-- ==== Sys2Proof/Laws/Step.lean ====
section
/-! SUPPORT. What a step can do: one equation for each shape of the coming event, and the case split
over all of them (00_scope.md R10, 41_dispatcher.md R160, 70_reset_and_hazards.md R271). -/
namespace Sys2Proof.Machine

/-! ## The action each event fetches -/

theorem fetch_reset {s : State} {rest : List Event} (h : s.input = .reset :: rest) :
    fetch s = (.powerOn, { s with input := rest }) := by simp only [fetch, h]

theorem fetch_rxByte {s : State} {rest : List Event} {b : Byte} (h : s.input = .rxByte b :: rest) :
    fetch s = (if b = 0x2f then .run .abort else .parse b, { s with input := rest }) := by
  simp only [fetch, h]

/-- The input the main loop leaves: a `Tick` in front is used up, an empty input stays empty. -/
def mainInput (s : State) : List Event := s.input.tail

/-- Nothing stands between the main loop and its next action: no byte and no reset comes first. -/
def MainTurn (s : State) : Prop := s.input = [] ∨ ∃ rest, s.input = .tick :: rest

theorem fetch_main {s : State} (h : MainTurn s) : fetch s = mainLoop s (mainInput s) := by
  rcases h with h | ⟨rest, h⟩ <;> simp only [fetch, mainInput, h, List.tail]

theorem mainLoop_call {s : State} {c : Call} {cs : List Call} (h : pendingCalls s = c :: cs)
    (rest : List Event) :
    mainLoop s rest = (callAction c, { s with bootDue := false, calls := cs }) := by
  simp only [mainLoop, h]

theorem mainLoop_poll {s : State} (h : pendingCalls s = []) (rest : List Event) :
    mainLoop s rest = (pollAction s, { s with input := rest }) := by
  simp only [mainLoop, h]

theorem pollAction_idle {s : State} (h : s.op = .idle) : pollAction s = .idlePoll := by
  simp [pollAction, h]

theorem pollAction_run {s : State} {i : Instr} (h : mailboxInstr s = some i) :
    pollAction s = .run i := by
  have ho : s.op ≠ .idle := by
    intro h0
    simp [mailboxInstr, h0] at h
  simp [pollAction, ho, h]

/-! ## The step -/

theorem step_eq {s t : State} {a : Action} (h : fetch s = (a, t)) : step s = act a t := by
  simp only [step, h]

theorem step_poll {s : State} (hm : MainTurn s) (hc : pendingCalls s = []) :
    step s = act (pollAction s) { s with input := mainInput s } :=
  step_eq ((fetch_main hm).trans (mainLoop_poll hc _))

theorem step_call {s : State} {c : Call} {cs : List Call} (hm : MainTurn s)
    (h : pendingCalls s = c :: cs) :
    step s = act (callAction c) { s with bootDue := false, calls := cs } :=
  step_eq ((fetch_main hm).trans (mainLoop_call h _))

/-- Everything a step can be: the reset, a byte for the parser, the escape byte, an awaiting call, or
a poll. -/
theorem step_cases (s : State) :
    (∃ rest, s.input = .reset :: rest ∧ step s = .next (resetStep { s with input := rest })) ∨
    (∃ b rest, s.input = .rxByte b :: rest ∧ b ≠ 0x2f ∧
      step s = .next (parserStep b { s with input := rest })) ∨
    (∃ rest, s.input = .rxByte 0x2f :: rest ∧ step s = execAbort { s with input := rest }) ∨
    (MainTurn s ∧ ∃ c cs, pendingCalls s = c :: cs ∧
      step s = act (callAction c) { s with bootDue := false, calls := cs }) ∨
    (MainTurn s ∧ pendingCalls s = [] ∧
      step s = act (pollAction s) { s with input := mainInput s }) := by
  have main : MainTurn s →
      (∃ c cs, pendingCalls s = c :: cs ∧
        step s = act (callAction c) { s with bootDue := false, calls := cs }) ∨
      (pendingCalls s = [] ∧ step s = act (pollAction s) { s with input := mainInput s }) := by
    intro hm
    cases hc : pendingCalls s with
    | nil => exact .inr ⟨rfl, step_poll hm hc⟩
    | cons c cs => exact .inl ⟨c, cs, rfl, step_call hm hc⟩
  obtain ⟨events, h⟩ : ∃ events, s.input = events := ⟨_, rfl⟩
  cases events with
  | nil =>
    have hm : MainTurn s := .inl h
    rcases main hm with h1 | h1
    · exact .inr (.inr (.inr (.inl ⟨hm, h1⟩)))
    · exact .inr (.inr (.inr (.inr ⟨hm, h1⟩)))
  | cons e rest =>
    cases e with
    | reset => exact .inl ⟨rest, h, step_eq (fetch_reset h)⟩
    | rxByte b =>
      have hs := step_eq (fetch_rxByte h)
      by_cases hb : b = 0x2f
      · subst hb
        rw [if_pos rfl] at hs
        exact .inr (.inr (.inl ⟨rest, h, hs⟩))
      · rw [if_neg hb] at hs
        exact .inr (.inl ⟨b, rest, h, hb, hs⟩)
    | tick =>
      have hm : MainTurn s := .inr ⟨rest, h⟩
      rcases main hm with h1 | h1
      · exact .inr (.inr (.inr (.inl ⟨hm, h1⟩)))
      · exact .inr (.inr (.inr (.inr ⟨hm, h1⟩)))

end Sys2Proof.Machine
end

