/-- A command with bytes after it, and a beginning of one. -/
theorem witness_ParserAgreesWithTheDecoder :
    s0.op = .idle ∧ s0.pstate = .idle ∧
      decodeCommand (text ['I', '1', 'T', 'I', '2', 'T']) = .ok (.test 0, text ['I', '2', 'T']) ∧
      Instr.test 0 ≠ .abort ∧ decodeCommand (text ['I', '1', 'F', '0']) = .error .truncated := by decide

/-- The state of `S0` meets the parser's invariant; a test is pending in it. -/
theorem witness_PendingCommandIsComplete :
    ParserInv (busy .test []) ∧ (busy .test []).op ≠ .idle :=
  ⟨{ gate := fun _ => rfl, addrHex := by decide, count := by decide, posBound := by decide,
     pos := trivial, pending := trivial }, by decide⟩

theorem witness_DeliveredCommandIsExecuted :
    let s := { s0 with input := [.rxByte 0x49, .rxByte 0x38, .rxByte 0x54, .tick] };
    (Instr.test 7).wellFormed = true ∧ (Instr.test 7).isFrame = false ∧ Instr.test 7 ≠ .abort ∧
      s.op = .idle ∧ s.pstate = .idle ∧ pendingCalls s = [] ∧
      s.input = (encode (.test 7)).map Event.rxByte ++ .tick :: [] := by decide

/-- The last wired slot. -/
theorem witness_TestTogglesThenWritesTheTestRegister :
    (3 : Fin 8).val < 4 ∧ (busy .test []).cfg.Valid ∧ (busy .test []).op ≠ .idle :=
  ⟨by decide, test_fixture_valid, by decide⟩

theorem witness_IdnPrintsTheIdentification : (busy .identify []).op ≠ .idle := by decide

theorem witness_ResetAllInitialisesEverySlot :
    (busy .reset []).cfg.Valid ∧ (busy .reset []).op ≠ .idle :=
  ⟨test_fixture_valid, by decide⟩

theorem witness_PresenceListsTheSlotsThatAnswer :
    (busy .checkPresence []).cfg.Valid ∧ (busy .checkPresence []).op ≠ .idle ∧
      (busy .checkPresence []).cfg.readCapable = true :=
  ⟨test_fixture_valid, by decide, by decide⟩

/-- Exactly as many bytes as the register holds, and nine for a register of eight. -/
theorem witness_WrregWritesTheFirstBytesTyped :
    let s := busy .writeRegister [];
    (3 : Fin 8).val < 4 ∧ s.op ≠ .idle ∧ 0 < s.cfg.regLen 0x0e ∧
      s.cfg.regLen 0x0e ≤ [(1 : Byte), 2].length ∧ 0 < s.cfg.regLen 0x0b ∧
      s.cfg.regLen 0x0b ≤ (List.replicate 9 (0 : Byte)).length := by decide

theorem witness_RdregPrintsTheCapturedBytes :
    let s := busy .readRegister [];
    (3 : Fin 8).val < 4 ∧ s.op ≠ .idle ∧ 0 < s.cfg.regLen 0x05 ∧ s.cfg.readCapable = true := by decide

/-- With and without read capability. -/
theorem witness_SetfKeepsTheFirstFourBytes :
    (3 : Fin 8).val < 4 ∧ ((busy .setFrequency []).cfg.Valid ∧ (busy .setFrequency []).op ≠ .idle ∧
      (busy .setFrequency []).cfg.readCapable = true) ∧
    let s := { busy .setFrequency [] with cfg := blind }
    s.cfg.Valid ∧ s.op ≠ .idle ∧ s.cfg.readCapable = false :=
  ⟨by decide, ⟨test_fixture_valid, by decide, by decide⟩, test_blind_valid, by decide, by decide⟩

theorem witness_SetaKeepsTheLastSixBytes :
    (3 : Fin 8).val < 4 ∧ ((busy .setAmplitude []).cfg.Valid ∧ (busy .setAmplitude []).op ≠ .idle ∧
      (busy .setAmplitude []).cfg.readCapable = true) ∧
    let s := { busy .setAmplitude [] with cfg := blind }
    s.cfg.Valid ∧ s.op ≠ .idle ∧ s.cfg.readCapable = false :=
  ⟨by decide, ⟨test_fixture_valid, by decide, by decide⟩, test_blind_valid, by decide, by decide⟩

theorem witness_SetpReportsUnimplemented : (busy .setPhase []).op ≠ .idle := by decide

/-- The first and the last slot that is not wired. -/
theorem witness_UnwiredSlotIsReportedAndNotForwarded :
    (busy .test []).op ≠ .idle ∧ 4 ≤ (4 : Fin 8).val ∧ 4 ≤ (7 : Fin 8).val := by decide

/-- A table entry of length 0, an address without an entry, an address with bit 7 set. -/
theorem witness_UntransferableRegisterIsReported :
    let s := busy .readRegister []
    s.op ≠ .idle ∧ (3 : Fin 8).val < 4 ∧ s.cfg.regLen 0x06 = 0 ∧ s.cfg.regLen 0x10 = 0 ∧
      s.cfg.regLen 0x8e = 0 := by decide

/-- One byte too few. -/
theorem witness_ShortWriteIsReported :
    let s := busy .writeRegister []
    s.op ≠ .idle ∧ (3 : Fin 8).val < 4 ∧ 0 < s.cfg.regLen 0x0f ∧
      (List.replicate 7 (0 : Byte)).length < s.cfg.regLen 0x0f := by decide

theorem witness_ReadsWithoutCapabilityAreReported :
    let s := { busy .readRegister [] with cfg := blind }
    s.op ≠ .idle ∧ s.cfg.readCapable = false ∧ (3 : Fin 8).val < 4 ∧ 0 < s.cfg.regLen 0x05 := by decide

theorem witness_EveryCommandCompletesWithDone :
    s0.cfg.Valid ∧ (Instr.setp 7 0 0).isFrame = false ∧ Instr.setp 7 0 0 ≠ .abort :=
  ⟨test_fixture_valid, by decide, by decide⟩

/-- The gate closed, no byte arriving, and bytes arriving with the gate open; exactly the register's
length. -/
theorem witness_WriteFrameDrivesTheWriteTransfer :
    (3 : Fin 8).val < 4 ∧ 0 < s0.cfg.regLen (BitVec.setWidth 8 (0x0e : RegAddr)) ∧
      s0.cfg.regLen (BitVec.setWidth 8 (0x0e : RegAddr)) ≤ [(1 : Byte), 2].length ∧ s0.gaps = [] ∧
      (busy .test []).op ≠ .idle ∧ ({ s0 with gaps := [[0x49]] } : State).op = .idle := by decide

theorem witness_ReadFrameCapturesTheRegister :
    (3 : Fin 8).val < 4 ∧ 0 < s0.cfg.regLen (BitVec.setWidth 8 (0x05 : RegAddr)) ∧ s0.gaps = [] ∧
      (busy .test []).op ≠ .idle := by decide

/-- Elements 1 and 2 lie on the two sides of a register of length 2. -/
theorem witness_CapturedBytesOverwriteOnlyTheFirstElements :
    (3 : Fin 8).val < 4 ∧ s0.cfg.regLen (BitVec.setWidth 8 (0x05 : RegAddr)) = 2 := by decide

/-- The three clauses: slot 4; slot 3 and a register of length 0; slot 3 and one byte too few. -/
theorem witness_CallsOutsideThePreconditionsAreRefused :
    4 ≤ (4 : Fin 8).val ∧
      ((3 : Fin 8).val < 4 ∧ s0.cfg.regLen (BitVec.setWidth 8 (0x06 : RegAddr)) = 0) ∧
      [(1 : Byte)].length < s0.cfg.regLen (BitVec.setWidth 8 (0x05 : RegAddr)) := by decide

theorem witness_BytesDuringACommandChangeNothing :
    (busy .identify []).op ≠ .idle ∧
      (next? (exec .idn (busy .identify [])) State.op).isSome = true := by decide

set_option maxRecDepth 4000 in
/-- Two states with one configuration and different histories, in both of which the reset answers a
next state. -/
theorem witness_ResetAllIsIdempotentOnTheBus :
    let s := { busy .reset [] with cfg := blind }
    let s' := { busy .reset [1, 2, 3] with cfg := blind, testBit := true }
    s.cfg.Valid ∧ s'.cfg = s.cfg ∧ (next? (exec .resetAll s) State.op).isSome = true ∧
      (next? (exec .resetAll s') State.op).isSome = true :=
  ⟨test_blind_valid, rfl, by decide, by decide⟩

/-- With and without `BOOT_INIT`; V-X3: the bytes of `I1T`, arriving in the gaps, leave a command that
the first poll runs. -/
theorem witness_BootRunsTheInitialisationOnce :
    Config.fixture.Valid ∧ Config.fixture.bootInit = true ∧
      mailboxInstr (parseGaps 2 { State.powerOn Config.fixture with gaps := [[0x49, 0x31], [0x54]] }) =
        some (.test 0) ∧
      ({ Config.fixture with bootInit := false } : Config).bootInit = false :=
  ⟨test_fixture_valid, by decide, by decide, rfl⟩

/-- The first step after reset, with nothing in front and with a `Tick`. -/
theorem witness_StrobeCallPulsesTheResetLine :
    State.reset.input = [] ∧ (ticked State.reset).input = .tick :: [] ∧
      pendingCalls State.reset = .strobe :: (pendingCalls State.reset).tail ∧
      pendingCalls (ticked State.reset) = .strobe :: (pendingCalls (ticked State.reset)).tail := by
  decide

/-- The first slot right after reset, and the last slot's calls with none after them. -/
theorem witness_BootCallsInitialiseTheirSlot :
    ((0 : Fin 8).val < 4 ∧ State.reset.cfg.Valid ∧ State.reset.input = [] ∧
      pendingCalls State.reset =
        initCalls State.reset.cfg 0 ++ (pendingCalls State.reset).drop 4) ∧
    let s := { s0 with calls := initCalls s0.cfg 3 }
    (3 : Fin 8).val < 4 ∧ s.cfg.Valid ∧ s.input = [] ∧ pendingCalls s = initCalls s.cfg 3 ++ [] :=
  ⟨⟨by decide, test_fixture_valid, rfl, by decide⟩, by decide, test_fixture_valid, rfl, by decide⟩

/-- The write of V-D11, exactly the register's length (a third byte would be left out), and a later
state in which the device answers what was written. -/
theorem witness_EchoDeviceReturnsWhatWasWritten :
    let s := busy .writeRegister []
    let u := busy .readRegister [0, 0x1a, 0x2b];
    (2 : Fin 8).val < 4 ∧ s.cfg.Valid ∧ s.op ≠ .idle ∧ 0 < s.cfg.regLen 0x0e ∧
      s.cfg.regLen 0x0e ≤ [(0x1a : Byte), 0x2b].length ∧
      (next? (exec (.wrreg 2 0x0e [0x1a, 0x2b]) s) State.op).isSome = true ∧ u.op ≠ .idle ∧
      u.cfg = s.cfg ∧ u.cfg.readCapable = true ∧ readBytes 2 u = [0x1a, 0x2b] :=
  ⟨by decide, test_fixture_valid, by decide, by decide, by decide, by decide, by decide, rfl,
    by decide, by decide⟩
##########
▶ [PROBLEM TO SOLVE] Lines containing the string "arriving" are the ones to copy from the entries above.

▶ [SOLVED EXERCISE]
/-- The gate closed, no byte arriving, and bytes arriving with the gate open; exactly the register's
/-- With and without `BOOT_INIT`; V-X3: the bytes of `I1T`, arriving in the gaps, leave a command that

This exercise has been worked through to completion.